It’s an expectation that a story will be filled with conflict and tension, but what does it mean? What is the difference? How to outline it in a plan?
Let’s start with the big player in the game:
Conflict is the trouble caused by the things that get in the way of a goal. If the story goal is: will they/won’t they (for a romance), then all the obstacles and problems that threaten that goal are conflicts. The compelling motivation for the character to achieve the goal, to find resolution to the story question, means they’re willing to risk everything to achieve it because if nothing changes, their world isn’t worthwhile.
Right. That means that conflict comes because there is a strong motivation that compels the character to get/do/become or the consequences of inaction will ruin their lives.
If there are no consequences to the actions undertaken to achieve the goal, why do it? Why spend so much time pursuing something that doesn’t matter?
Okay, that’s a bit melodramatic, but we’re talking fiction, and fiction takes the truth and smacks it around a bit so the audience sees the path more clearly.
Now to the noose:
Tension is more covert. It hides in the bushes, waiting to test the motivations, to eavesdrop on secrets, to twist the search for the goal into something it wasn’t at the beginning. It has subtext, is the current beneath the surface, displays irony.

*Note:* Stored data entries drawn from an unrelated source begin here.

-- ==== Sys2Proof/Laws/CanonTick.lean ====
section
/-! SUPPORT. Every operation of Machine/Tick.lean keeps the canonical form of the stores and the identity of the cluster. -/

namespace Sys2Proof.Machine

@[simp] theorem Cluster.passTk_canon (c : Cluster) (k_c : c.canon) : c.passTk.canon :=
  by simp (maxDischargeDepth := 40) +contextual [Cluster.passTk, *]
@[simp] theorem Cluster.passTk_ident (c : Cluster) : c.passTk.ident = c.ident :=
  by simp (maxDischargeDepth := 40) +contextual [Cluster.passTk, *]
@[simp] theorem Cluster.countStretch_canon (c : Cluster) (k_c : c.canon) : c.countStretch.canon :=
  by simp (maxDischargeDepth := 40) +contextual [Cluster.countStretch, *]
@[simp] theorem Cluster.countStretch_ident (c : Cluster) : c.countStretch.ident = c.ident :=
  by simp (maxDischargeDepth := 40) +contextual [Cluster.countStretch, *]
@[simp] theorem Cluster.countHeld_canon (c : Cluster) (k_c : c.canon) : c.countHeld.canon :=
  by unfold Cluster.countHeld; dsimp only; (repeat' split) <;> simp (maxDischargeDepth := 40) +contextual [*]
@[simp] theorem Cluster.countHeld_ident (c : Cluster) : c.countHeld.ident = c.ident :=
  by unfold Cluster.countHeld; dsimp only; (repeat' split) <;> simp (maxDischargeDepth := 40) +contextual [*]
@[simp] theorem Cluster.haltTurn_canon (c : Cluster) (was : Bool) (is_ : Bool) (t : Nat) (k_c : c.canon) : (c.haltTurn was is_ t).canon :=
  by simp (maxDischargeDepth := 40) +contextual [Cluster.haltTurn, *]
@[simp] theorem Cluster.haltTurn_ident (c : Cluster) (was : Bool) (is_ : Bool) (t : Nat) : (c.haltTurn was is_ t).ident = c.ident :=
  by simp (maxDischargeDepth := 40) +contextual [Cluster.haltTurn, *]
@[simp] theorem Cluster.ageHold_canon (c : Cluster) (k_c : c.canon) : c.ageHold.canon :=
  by unfold Cluster.ageHold; dsimp only; (repeat' split) <;> simp (maxDischargeDepth := 40) +contextual [*]
@[simp] theorem Cluster.ageHold_ident (c : Cluster) : c.ageHold.ident = c.ident :=
  by unfold Cluster.ageHold; dsimp only; (repeat' split) <;> simp (maxDischargeDepth := 40) +contextual [*]
@[simp] theorem Cluster.countFull_canon (c : Cluster) (k_c : c.canon) : c.countFull.canon :=
  by simp (maxDischargeDepth := 40) +contextual [Cluster.countFull, *]
@[simp] theorem Cluster.countFull_ident (c : Cluster) : c.countFull.ident = c.ident :=
  by simp (maxDischargeDepth := 40) +contextual [Cluster.countFull, *]
@[simp] theorem Cluster.endTorn_canon (c : Cluster) (k_c : c.canon) : c.endTorn.canon :=
  by
  unfold Cluster.endTorn
  exact Cluster.each_canon _ _ k_c (fun d x h => by (try dsimp only); repeat' split; all_goals simp (maxDischargeDepth := 40) +contextual [*])
@[simp] theorem Cluster.endTorn_ident (c : Cluster) : c.endTorn.ident = c.ident :=
  by
  unfold Cluster.endTorn
  exact Cluster.each_ident _ _ _ (fun d x => by (try dsimp only); repeat' split; all_goals simp (maxDischargeDepth := 40) +contextual [*])
@[simp] theorem Cluster.passCkm_canon (c : Cluster) (k_c : c.canon) : c.passCkm.canon :=
  by simp (maxDischargeDepth := 40) +contextual [Cluster.passCkm, *]
@[simp] theorem Cluster.passCkm_ident (c : Cluster) : c.passCkm.ident = c.ident :=
  by simp (maxDischargeDepth := 40) +contextual [Cluster.passCkm, *]
@[simp] theorem Cluster.passHalt_canon (c : Cluster) (k_c : c.canon) : c.passHalt.canon :=
  by simp (maxDischargeDepth := 40) +contextual [Cluster.passHalt, *]
@[simp] theorem Cluster.passHalt_ident (c : Cluster) : c.passHalt.ident = c.ident :=
  by simp (maxDischargeDepth := 40) +contextual [Cluster.passHalt, *]
@[simp] theorem Cluster.passClocks_canon (c : Cluster) (k_c : c.canon) : c.passClocks.canon :=
  by simp (maxDischargeDepth := 40) +contextual [Cluster.passClocks, *]
@[simp] theorem Cluster.passClocks_ident (c : Cluster) : c.passClocks.ident = c.ident :=
  by simp (maxDischargeDepth := 40) +contextual [Cluster.passClocks, *]
@[simp] theorem Cluster.stallStops_canon (c : Cluster) (k_c : c.canon) : c.stallStops.canon :=
  by simp (maxDischargeDepth := 40) +contextual [Cluster.stallStops, *]
@[simp] theorem Cluster.stallStops_ident (c : Cluster) : c.stallStops.ident = c.ident :=
  by simp (maxDischargeDepth := 40) +contextual [Cluster.stallStops, *]
@[simp] theorem Cluster.endIdle_canon (c : Cluster) (k_c : c.canon) : c.endIdle.canon :=
  by unfold Cluster.endIdle; (repeat' (first | split | intro _)) <;> simp (maxDischargeDepth := 40) +contextual [*]
@[simp] theorem Cluster.endIdle_ident (c : Cluster) : c.endIdle.ident = c.ident :=
  by unfold Cluster.endIdle; (repeat' (first | split | intro _)) <;> simp (maxDischargeDepth := 40) +contextual [*]
@[simp] theorem Cluster.passSave_canon (c : Cluster) (k_c : c.canon) : c.passSave.canon :=
  by unfold Cluster.passSave; (repeat' (first | split | intro _)) <;> simp (maxDischargeDepth := 40) +contextual [*]
@[simp] theorem Cluster.passSave_ident (c : Cluster) : c.passSave.ident = c.ident :=
  by unfold Cluster.passSave; (repeat' (first | split | intro _)) <;> simp (maxDischargeDepth := 40) +contextual [*]
@[simp] theorem Cluster.newCycle_canon (c : Cluster) (k_c : c.canon) : c.newCycle.canon :=
  by simp (maxDischargeDepth := 40) +contextual [Cluster.newCycle, *]
@[simp] theorem Cluster.newCycle_ident (c : Cluster) : c.newCycle.ident = c.ident :=
  by simp (maxDischargeDepth := 40) +contextual [Cluster.newCycle, *]
@[simp] theorem Cluster.passStatic_canon (c : Cluster) (k_c : c.canon) : c.passStatic.canon :=
  by simp (maxDischargeDepth := 40) +contextual [Cluster.passStatic, *]
@[simp] theorem Cluster.passStatic_ident (c : Cluster) : c.passStatic.ident = c.ident :=
  by simp (maxDischargeDepth := 40) +contextual [Cluster.passStatic, *]
@[simp] theorem Cluster.portCycle_canon (c : Cluster) (k_c : c.canon) : c.portCycle.canon :=
  by simp (maxDischargeDepth := 40) +contextual [Cluster.portCycle, *]
@[simp] theorem Cluster.portCycle_ident (c : Cluster) : c.portCycle.ident = c.ident :=
  by simp (maxDischargeDepth := 40) +contextual [Cluster.portCycle, *]
@[simp] theorem Cluster.passCycle_canon (c : Cluster) (k_c : c.canon) : c.passCycle.canon :=
  by simp (maxDischargeDepth := 40) +contextual [Cluster.passCycle, *]
@[simp] theorem Cluster.passCycle_ident (c : Cluster) : c.passCycle.ident = c.ident :=
  by simp (maxDischargeDepth := 40) +contextual [Cluster.passCycle, *]
@[simp] theorem Cluster.tick_canon (c : Cluster) (k_c : c.canon) : c.tick.canon :=
  by simp (maxDischargeDepth := 40) +contextual [Cluster.tick, *]
@[simp] theorem Cluster.tick_ident (c : Cluster) : c.tick.ident = c.ident :=
  by simp (maxDischargeDepth := 40) +contextual [Cluster.tick, *]

end Sys2Proof.Machine
end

Basically, a plot is a story unfolding through the events, actions, reactions, strategic plans, tactics, etc., that move the character through the story toward the goal. These actions and events and movements demonstrate consequences (or spits of foreshadowing). A plot begins with a problem, an unfilled desire, an immediate or likely threat, an unanswered question. Whatever it is, it’s unresolved tension, an unfinished through-line in expectation of a resolution.
Tension, basically, is the risk underlying all the actions, reactions, scene outcomes that divert from the main story goal, that torture the journey from the beginning to the end.
When characters make choices (decisions to get/do/become) that become actions, it influences the storyline in a way that matters. It’s the significance of these small parts of the overall journey that induce tension, that ask the question of whether the hope is too high, the cost too heavy, the journey too long, the significance too wavering to keep going?
The tension is in these things. Will the character snap under the pressure? Will they make a wrong choice? Will they give up before they see the way through?
Conflicts are the knots in the rope, tension is the tangles that pull it too tight to carry the weight without a shift in the grip …
Is that how you see it? Is there more to conflict and tension that these basic interpretations? I’d love to hear about it.